As HR professionals grow into stronger business partners, practitioners will find themselves more and more focused on metrics. To prove value-add and get support for HR initiatives, reporting the numbers the way CEOs and CFOs want them is a business essential.

But some things are easier to put on an accounting ledger than others, and in this respect HR is challenged more than any other department. It’s one thing to cost-out the life expectancy of a machine and calculate the productivity gains of technology, but linking employee workplace contributions to wellness or recognition programs is quite another.

In this issue of Canadian HR Reporter, HR numbers are front and centre. On one end of the spectrum is the CloseUp on salary benchmarking, on the other the need to measure the quality and impact of employee assistance programs as examined in the Report on Healthy Workplaces.

The CloseUp has some good tips on how to ensure valid comparisons when benchmarking salaries and examining jobs in different organizations. There’s a science to it that can be served up for compensation decision-making. At the end of the salary benchmarking process, management should know how much they “should” pay for a position. The question that remains is usually, “Can we afford to?”

Not so with EAPs.

As the Report on Healthy Workplaces notes, the confidential nature of EAP counselling makes it difficult to monitor the program a vendor offers. And on top of ensuring human resources is getting the best bang for its buck, HR has to sell senior management on the value of paying for an EAP to begin with.

There are ways to get a handle on the quality of an EAP service. To start, remember the axiom “You get what you pay for.” If the search for an EAP provider is chiefly characterized by trying to bargain the least expensive package, then don’t be surprised when there are service gaps.

An EAP’s effectiveness can be measured in usage, through reports on employee satisfaction and even anecdotal information from managers who witness positive changes in employees who use the service (there will be instances, such as substance abuse, where managers are aware of EAP utilization despite confidentiality).

But it’s unlikely an HR professional could ever walk into the CEO’s office and present an EAP’s exact contribution to the bottom line. Some of this will just have to be taken on faith.

How does one quantify the value of marriage counselling services? If an employee spends most of his mental energy fretting about the state of his personal life, what’s the return on investment to the organization if counselling solves the problem?

If an alcoholic gets help with her addiction, HR can show the dollar-value of improved attendance, but what price is attached to hangover-free workdays?

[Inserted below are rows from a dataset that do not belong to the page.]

-- ==== Sys2Proof/Machine/Capture.lean ====
section
/-! DEFINITION. Capture and trigger (R354–R370): trigger units, the sequencer, frames, reductions, the header. -/

namespace Sys2Proof.Machine

/-- First page of the capture block. -/
def captPage : Nat := 0x800
/-- The capture area in lane DRAM, by byte offset from 0x10_0000_0000 (R363). -/
def captArea : Nat := 0x600000000
/-- Bytes of the frame region (R363). -/
def frameBytes : Nat := 4226809856

/-- Enabled channels in ascending order, and slots per frame (R362). -/
def Lane.captChans (l : Lane) : List Nat := (List.range 8).filter (fun c => (l.get F.CAPT_CFG.CH).testBit c)
/-- Slots of a frame that holds `k` channels (R362). -/
def slotsFor (k : Nat) : Nat := if k ≤ 1 then 1 else if k ≤ 2 then 2 else if k ≤ 4 then 4 else 8
/-- Slots of a frame. -/
def Lane.captN (l : Lane) : Nat := slotsFor l.captChans.length

/-- State of the capture (R360). -/
def Lane.captSt (l : Lane) : Nat := l.get F.CAPT_STAT.STATE
/-- The capture stores frames. -/
def Lane.capturing (l : Lane) : Bool := decide (l.captSt = 2 ∨ l.captSt = 3)

/-! ### The header (R364) -/

/-- First frame kept (R362). -/
def Lane.captFirst (l : Lane) : Nat :=
  match l.capt.trig with
  | some x => x.2 - (l.rd Reg.CAPT_PRE).toNat
  | none => l.capt.frames - (l.rd Reg.CAPT_PRE).toNat

/-- An absent number reads all ones. -/
def orOnes (x : Option Nat) : Nat := x.getD (2 ^ 64 - 1)

/-- The header's 96 bytes as they stand now. -/
def Lane.captHeader (l : Lane) : List Nat :=
  let h := l.capt
  let trig := (h.trig.map Prod.fst).getD 0
  leBytes 8 h.seq ++ leBytes 8 h.t0 ++ leBytes 8 l.captFirst ++ leBytes 8 (h.frames - 1) ++ leBytes 8 (orOnes (h.trig.map Prod.snd)) ++
    leBytes 8 (trig / 256) ++ [trig % 256, l.captSt, l.get F.CAPT_STAT.END,
      l.captN + (if h.preShort then 16 else 0) + (if h.prim then 32 else 0) + l.num * 128,
      l.get F.CAPT_CFG.CH, l.get F.CAPT_CFG.RK] ++ leBytes 2 (l.get F.CAPT_TRIG_FINE.TRIG_OFS) ++
    leBytes 8 (orOnes h.lost) ++ leBytes 4 h.firings ++ leBytes 4 h.fireLost ++
    ((List.range 8).map (fun s => leBytes 3 (min (perRing h.entered s) (2 ^ 24 - 1)))).flatten

/-- Store a list of bytes in the capture area. -/
def Lane.captStore (l : Lane) (off : Nat) (bs : List Nat) : Lane := { l with dram := putList l.dram (captArea + off) bs }

/-- Rewrite the header (R364). -/
def Lane.captHead (l : Lane) : Lane := l.captStore 0 l.captHeader

/-! ### Start and end -/

/-- Release the grants of the capture, and withdraw its requests (R361). -/
def Lane.captRelease (l : Lane) (now : Nat) : Lane := (l.ledgerFree 2 0 now).ledgerFree 1 0 now

/-- The capture ends with a cause: DONE, header, grants released (R360, R361, R364). -/
def Lane.captEnd (l : Lane) (cause now : Nat) : Lane :=
  let l1 := ((l.set F.CAPT_STAT.STATE 4).set F.CAPT_STAT.END cause).captRelease now
  let l2 := { l1 with capt := { l1.capt with want := [], startAt := none, stopAt := none } }
  (l2.captHead).ev captPage 2

/-- The reductions of a whole frame region fit in 64 MiB (R365). -/
def redFits (n rk : Nat) : Bool :=
  decide (4 ≤ rk ∧ rk ≤ 16 ∧ frameBytes / (2 * n * 2 ^ rk) * n * 16 ≤ 67108864)

/-- CMD ARM takes effect: refused in a wrong state, under a halt or with a wrong configuration; else the primacy lane
enters the ledger requests and the capture waits (R360, R361, R363, R365, R368). -/
def Lane.captArm (l : Lane) (prime : Bool) (source : Nat) : Lane :=
  let n := l.captN
  let pre := (l.rd Reg.CAPT_PRE).toNat
  let post := (l.rd Reg.CAPT_POST).toNat
  if (l.captSt ≠ 0 ∧ l.captSt ≠ 4) ∨ l.flag F.HOST_HALT.ACTIVE = true then l.err captPage 0x40 source Reg.CAPT_CTRL
  else if frameBytes / (2 * n) < pre + post ∨ redFits n (l.get F.CAPT_CFG.RK) = false then
    l.err captPage 0x41 source Reg.CAPT_CTRL
  else
    let cls := if l.economy then [2, 1] else [2]
    let l1 := (l.set F.CAPT_STAT.STATE 1).set F.CAPT_STAT.END 0
    let l2 := { l1 with capt := { l1.capt with want := cls, startAt := none, trig := none, preShort := false, prim := false, lost := none, stopAt := none } }
    let d := (l.rd Reg.CAPT_ARM_MAX).toNat * 1000000 + post * 50 + 1000000
    if prime then cls.foldl (fun m c => m.enter (.ledger c (classQuanta c) d 0) none 0) l2 else l2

The Global Business and Economic Roundtable on Addiction and Mental Health estimates depression costs Canadian businesses $33 billion annually. So how much would eliminating the problem save your firm? HR could do some dividing to determine the average cost per Canadian worker and then multiply by an organization’s headcount, but, while you might get some points for creativity, that’s not going to impress the C-suite.

Yes, metrics are important, and HR has to apply them as best it can. But sometimes you just have to go on faith when it comes to the business of people. And in that respect the last word goes to Gerry Boss, director of HR at Jones Packaging in Ontario, who describes what happened when an employee with a drinking problem was referred to an EAP (page 16).

“The person went from complete alcohol dependency to being completely dried out. That kind of thing reinforces that there’s value to an EAP, without being able to put exact metrics to it.”